На бледной коже тут же остается алый след от моей ладони.
– Да, – тихо и спокойно подтверждает он и я поворачиваюсь к нему спиной, дохожу до своей кровати и ложусь в постель прямо в халате.
И только закрыв глаза, задумываюсь о том, почему он испугался, и как можно в страхе так спокойно и уверенно признать, что «иногда сон – это просто сон». Чего он испугался? Может, такая ночь действительно была, но все было совсем не романтично, а грубо и по принуждению?
Резко встаю и подхожу к нему снова.
– Да, иногда сон – это просто сон. Но твоя реакция доказывает обратное. Дело в том, что я не вспомнила, что там в действительности было? Увез меня ночью на пригорок у Волги и, что? Брал меня силой?
А в ответ тишина.
– Отвечай, падаль! Ты там насиловал меня, да? А мне приснилась эдакая идиллия. На деле же все было не так. Грубо, грязно, омерзительно? Я плакала и просила тебя перестать? А ты напоминал мне, что я тебе должна?
Он накрылся одеялом с головой, как до этого я. Вцепляюсь руками в одеяло и изо всех сил тяну его на себя.
– Отвечай!
– Не было ничего, не было ничего, не было ничего, – твердит он отчаянно, лежа на животе и уткнувшись носом в подушку. – Не было ничего.
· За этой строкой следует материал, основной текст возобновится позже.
-- ==== Sys2Proof/Syntax.lean ====
section
/-! DEFINITION. The commands of the device, one constructor per row of the table of operations and events, in its order. A command a
host sends through a submission queue carries its queue and command identifier; a register write that may be a host Parameter
Write carries an optional header (none: the write is Ringmaster's own). Measurements and other answers from outside the chip are
operands. -/

namespace Sys2Proof

/-- Where a host command comes from: its submission queue (0 is the admin queue) and its command identifier. -/
structure Hdr where
  /-- Submission queue. -/
  sq : Nat
  /-- Command identifier. -/
  cid : Nat
  deriving DecidableEq, Repr

/-- What the outside answers during BOOT (R429, R505 to R508): the self-test, the NOR identification, buffer training, the ONFI
channels that fail training, the dies that answer per channel, the JTAG strap and the composite temperature at power-up. -/
structure BootEnv where
  /-- Lockstep self-test of cores 0 and 1 passed (step 1). -/
  selfTest : Bool
  /-- The NOR answered with SFDP, 4-byte commands and at least 32 MiB (R506). -/
  norOk : Bool
  /-- LPDDR5X training passed. -/
  ddrOk : Bool
  /-- The checkpoint and both journals can each be read from a mirror (step 7). -/
  journalsOk : Bool
  /-- Journals of which one mirror cannot be read, 1 index journal, 2 map journal: they are rewritten from the other mirror (R303, R321). -/
  mirrorLost : List Nat
  /-- ONFI channels that failed training. -/
  onfiFail : List Nat
  /-- Dies answering on each channel. -/
  diesAnswer : Nat
  /-- TEST_MODE strap (R507). -/
  testMode : Nat
  /-- Composite temperature, tenths of a degree (R508). -/
  tempDeci : Int
  deriving DecidableEq, Repr
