-- ==== Sys2Proof/Machine/Codes.lean ====
section
/-! DEFINITION. Checks and codes on byte strings: CRC-32C (R248), CRC-16 (R142), CRC-8 (R499), and the Reed-Solomon codes of
SRF-1 over GF(2^8) with polynomial 0x11D (R31, R32), encoding and errors-and-erasures decoding. -/

namespace Sys2Proof.Machine

/-- Exclusive or of two byte strings, as long as the shorter. -/
def xorBytes (a b : Bytes) : Bytes := List.zipWith (· ^^^ ·) a b

/-! ### Cyclic checks -/

/-- `n` steps of a reflected CRC register with the given reflected polynomial. -/
def crcReflStep (poly : Nat) : Nat → Nat → Nat
  | 0, c => c
  | n + 1, c => crcReflStep poly n (if c % 2 = 1 then (c / 2) ^^^ poly else c / 2)

/-- CRC-32C: polynomial 0x1EDC_6F41, reflected input and output, initial value and final XOR all ones (R248). -/
def crc32c (bs : Bytes) : Nat :=
  (bs.foldl (fun c b => crcReflStep 0x82F63B78 8 (c ^^^ b.toNat)) 0xFFFFFFFF) ^^^ 0xFFFFFFFF

/-- One bit into a most-significant-first CRC register of width `w`. -/
def crcBit (w poly c : Nat) (d : Bool) : Nat :=
  let top := (c / 2 ^ (w - 1) % 2 == 1) != d
  let c' := c * 2 % 2 ^ w
  if top then c' ^^^ poly else c'

/-- The bits of a number, most significant of `n` first. -/
def msbBits : Nat → Nat → List Bool
  | 0, _ => []
  | n + 1, x => (x / 2 ^ n % 2 == 1) :: msbBits n x

/-- A number from its bits, most significant first. -/
def ofMsbBits (l : List Bool) : Nat := l.foldl (fun a b => 2 * a + b.toNat) 0

/-- CRC-16 of the tape position word: x^16 + x^12 + x^5 + 1, initial value 0xFFFF (R142). -/
def crc16Bits (l : List Bool) : Nat := l.foldl (crcBit 16 0x1021) 0xFFFF

/-- CRC-8 of the transport and preamp links: x^8 + x^2 + x + 1, initial value 0 (R499). -/
def crc8Bits (l : List Bool) : Nat := l.foldl (crcBit 8 0x07) 0

/-- CRC-8 of a byte string. -/
def crc8 (bs : Bytes) : Nat := crc8Bits (bs.flatMap (fun b => msbBits 8 b.toNat))

/-! ### GF(2^8), polynomial 0x11D (R31) -/

/-- Multiplication by the element 0x02. -/
def gfX2 (a : Nat) : Nat := if a * 2 < 256 then a * 2 else (a * 2) ^^^ 0x11D

/-- Product, adding the multiples selected by the low `n` bits of `b`. -/
def gfMulGo : Nat → Nat → Nat → Nat
  | 0, _, _ => 0
  | n + 1, a, b => (if b % 2 = 1 then a else 0) ^^^ gfMulGo n (gfX2 a) (b / 2)

/-- Product in the field. -/
def gfMul (a b : Nat) : Nat := gfMulGo 8 a b

/-- Power by repeated multiplication. -/
def gfPow (a : Nat) : Nat → Nat
  | 0 => 1
  | n + 1 => gfMul a (gfPow a n)

/-- The element alpha to the power `i`. -/
def gfAlpha (i : Nat) : Nat := gfPow 2 (i % 255)

/-- Inverse: the 254th power. -/
def gfInv (a : Nat) : Nat :=
  let a2 := gfMul a a
  let a4 := gfMul a2 a2
  let a8 := gfMul a4 a4
  let a16 := gfMul a8 a8
  let a32 := gfMul a16 a16
  let a64 := gfMul a32 a32
  let a128 := gfMul a64 a64
  gfMul a128 (gfMul a64 (gfMul a32 (gfMul a16 (gfMul a8 (gfMul a4 a2)))))

/-! Polynomials over the field are lists of coefficients, constant term first. -/

/-- Sum of two polynomials. -/
def gpAdd : List Nat → List Nat → List Nat
  | [], q => q
  | p, [] => p
  | a :: p, b :: q => (a ^^^ b) :: gpAdd p q

/-- A scalar multiple. -/
def gpScale (c : Nat) (p : List Nat) : List Nat := p.map (gfMul c)

/-- Product of two polynomials. -/
def gpMul : List Nat → List Nat → List Nat
  | [], _ => []
  | a :: p, q => gpAdd (gpScale a q) (0 :: gpMul p q)

/-- Value of a polynomial at `x`. -/
def gpEval (p : List Nat) (x : Nat) : Nat := p.foldr (fun c acc => c ^^^ gfMul x acc) 0

/-- Formal derivative. -/
def gpDeriv : List Nat → List Nat
  | [] => []
  | _ :: p => p.mapIdx (fun i c => if i % 2 = 0 then c else 0)

/-- Generator polynomial with roots alpha^0 to alpha^(r-1) (R31), constant term first. -/
def rsGen : Nat → List Nat
  | 0 => [1]
  | r + 1 => gpMul (rsGen r) [gfAlpha r, 1]

/-- Systematic parity (R32): the remainder of the information polynomial times x^r by the generator, highest degree first.
The register holds the remainder highest degree first; `g` is the generator without its leading 1, highest degree first. -/
def rsParityGo (g : List Nat) : List Nat → List Nat → List Nat
  | reg, [] => reg
  | reg, d :: ds =>
    let f := d ^^^ reg.headD 0
    rsParityGo g (List.zipWith (fun a b => a ^^^ gfMul f b) (reg.tail ++ [0]) g) ds

/-- The `r` parity symbols of the information symbols `info`, in recorded order (R32). -/
def rsParity (r : Nat) (info : List Nat) : List Nat :=
  rsParityGo ((rsGen r).dropLast.reverse) (List.replicate r 0) info

/-- The whole codeword. -/
def rsEncode (r : Nat) (info : List Nat) : List Nat := info ++ rsParity r info

/-- Syndrome `i`: the received polynomial at alpha^i, symbol 0 the highest coefficient (R32). -/
def rsSyndrome (cw : List Nat) (i : Nat) : Nat :=
  cw.foldl (fun acc c => gfMul acc (gfAlpha i) ^^^ c) 0

/-- All syndromes of a codeword with `r` parity symbols. -/
def rsSyndromes (r : Nat) (cw : List Nat) : List Nat := (List.range r).map (rsSyndrome cw)

/-- Berlekamp and Massey's recursion started from the erasure locator: `k` counts the syndromes used, `sig` is the combined
locator, `b` the correction polynomial, `l` the register length. -/
def rsBM (syn : List Nat) (f : Nat) : Nat → Nat → List Nat → List Nat → Nat → List Nat
  | 0, _, sig, _, _ => sig
  | n + 1, k, sig, b, l =>
    let delta := (sig.mapIdx (fun i c => if i ≤ k then gfMul c (syn.getD (k - i) 0) else 0)).foldl (· ^^^ ·) 0
    let xb := 0 :: b
    if delta = 0 then rsBM syn f n (k + 1) sig xb l
    else
      let sig' := gpAdd sig (gpScale delta xb)
      if 2 * l ≤ k + f then rsBM syn f n (k + 1) sig' (gpScale (gfInv delta) sig) (k + f + 1 - l)
      else rsBM syn f n (k + 1) sig' xb l

/-- Result of decoding a codeword: the corrected symbols and the number of errors found outside the erasures. -/
structure RsResult where
  symbols : List Nat
  errors : Nat
  deriving DecidableEq, Repr

/-- Errors-and-erasures decoding of a codeword of length n with `r` parity symbols; `er` lists erased symbol indices. It answers
none where no codeword lies within 2e + f at most r. -/
def rsDecode (r : Nat) (cw : List Nat) (er : List Nat) : Option RsResult :=
  let n := cw.length
  let er := er.dedup.filter (· < n)
  let f := er.length
  if r < f then none
  else
    let syn := rsSyndromes r cw
    if syn.all (· == 0) then some { symbols := cw, errors := 0 }
    else
      let loc := fun i => gfAlpha (n - 1 - i)
      let gam := er.foldl (fun p i => gpMul p [1, loc i]) [1]
      let sig := rsBM syn f (r - f) f gam gam f
      let omega := (gpMul syn sig).take r
      let dsig := gpDeriv sig
      let fix := fun i c =>
        let x := loc i
        let xi := gfInv x
        if gpEval sig xi = 0 then c ^^^ gfMul x (gfMul (gpEval omega xi) (gfInv (gpEval dsig xi))) else c
      let out := cw.mapIdx fix
      let e := ((List.range n).filter (fun i => cw.getD i 0 != out.getD i 0 && !er.contains i)).length
      if (rsSyndromes r out).all (· == 0) && 2 * e + f ≤ r then some { symbols := out, errors := e } else none

end Sys2Proof.Machine
end

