-- ==== Sys2Proof/Machine/ParamTable.lean ====
section
/-! DEFINITION. The parameter table (R473 to R487): every parameter of the block chapters with its width, element count, access class,
level, range and reset value, one row per parameter in PID order. Where a table gives no range the range is the whole field; where
an array's index bound is not stated the eight loop slots are meant (log entry 20). -/

namespace Sys2Proof.Machine

/-- Access classes of R478. -/
inductive PAccess where
  | ro | rwl | rws | rwf | wo | w1c
  deriving DecidableEq, Repr

/-- Code of an access class in the descriptor, view 3 (R483). -/
def PAccess.code : PAccess → Nat
  | .ro => 0 | .rwl => 1 | .rws => 2 | .rwf => 3 | .wo => 4 | .w1c => 5

/-- One row of a parameter table. -/
structure PDesc where
  /-- PID. -/
  pid : Nat
  /-- Field width in bits. -/
  bits : Nat
  /-- Element count. -/
  count : Nat
  /-- Access class. -/
  access : PAccess
  /-- Level: 0 Basic, 1 Expert. -/
  level : Nat
  /-- Basic feature that writes it, or 0. -/
  fid : Nat
  /-- Sign-extended when true (R476). -/
  signed : Bool
  /-- Further conditions apply (R477). -/
  cond : Bool
  /-- Reset column reads "From profile". -/
  fromProfile : Bool
  /-- Member of a larger commit group (R480). -/
  grouped : Bool
  /-- Least value of the stated range. -/
  lo : Int
  /-- Greatest value of the stated range. -/
  hi : Int
  /-- Reset values by index, the last one repeating; 0 where the reset is stored or from the profile. -/
  reset : List Int
  deriving DecidableEq, Repr

/-- A row of the table, fields in order. -/
def pd (pid bits count : Nat) (access : PAccess) (level fid : Nat) (signed cond fromProfile grouped : Bool) (lo hi : Int)
    (reset : List Int) : PDesc :=
  { pid, bits, count, access, level, fid, signed, cond, fromProfile, grouped, lo, hi, reset }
Желание продолжать допрос резко сошло на нет. Теперь хочется просто пойти назад и еще пару часов поспать. Что я и делаю.
Только загадка так и осталась неразгаданной.
Потому что в его поведении явный раскосяк.
Ну да ладно, я подумаю об этом… позже, после завтрака, или днем, после обеда, или вечером, после ужина. Или подумаю об этом завтра. А лучше вообще никогда больше не буду об этом думать. Потому что я уже на свободе.
***
Просыпаюсь во второй раз уже около полудня.
На наручных часах время одиннадцать-сорок, я такого даже до рабства не позволяла себе никогда.
Желудок голодно урчит, а я помню сказанное им вчера: тут не кормят.
Одеваюсь, благо на улице тепло, лето.
– Эй ты, мне деньги нужны, я есть хочу.
– Там.
Из-под одеяла высовывается голая мужская рука и указывает в сторону стола, на котором стоит его портмоне.
– Сколько мне можно взять?
– Сколько хочешь…
– Я серьезно.
– Я тоже.
– Ладно, как скажешь.
Подхожу к столу, роюсь в портмоне.
Внутри ровными рядами лежат пачки денег, в каждой наверное по сто тысяч. Всего десять пачек. Миллион рублей. Офигеть… в свое время именно из-за такой суммы я попала в рабство на десять лет.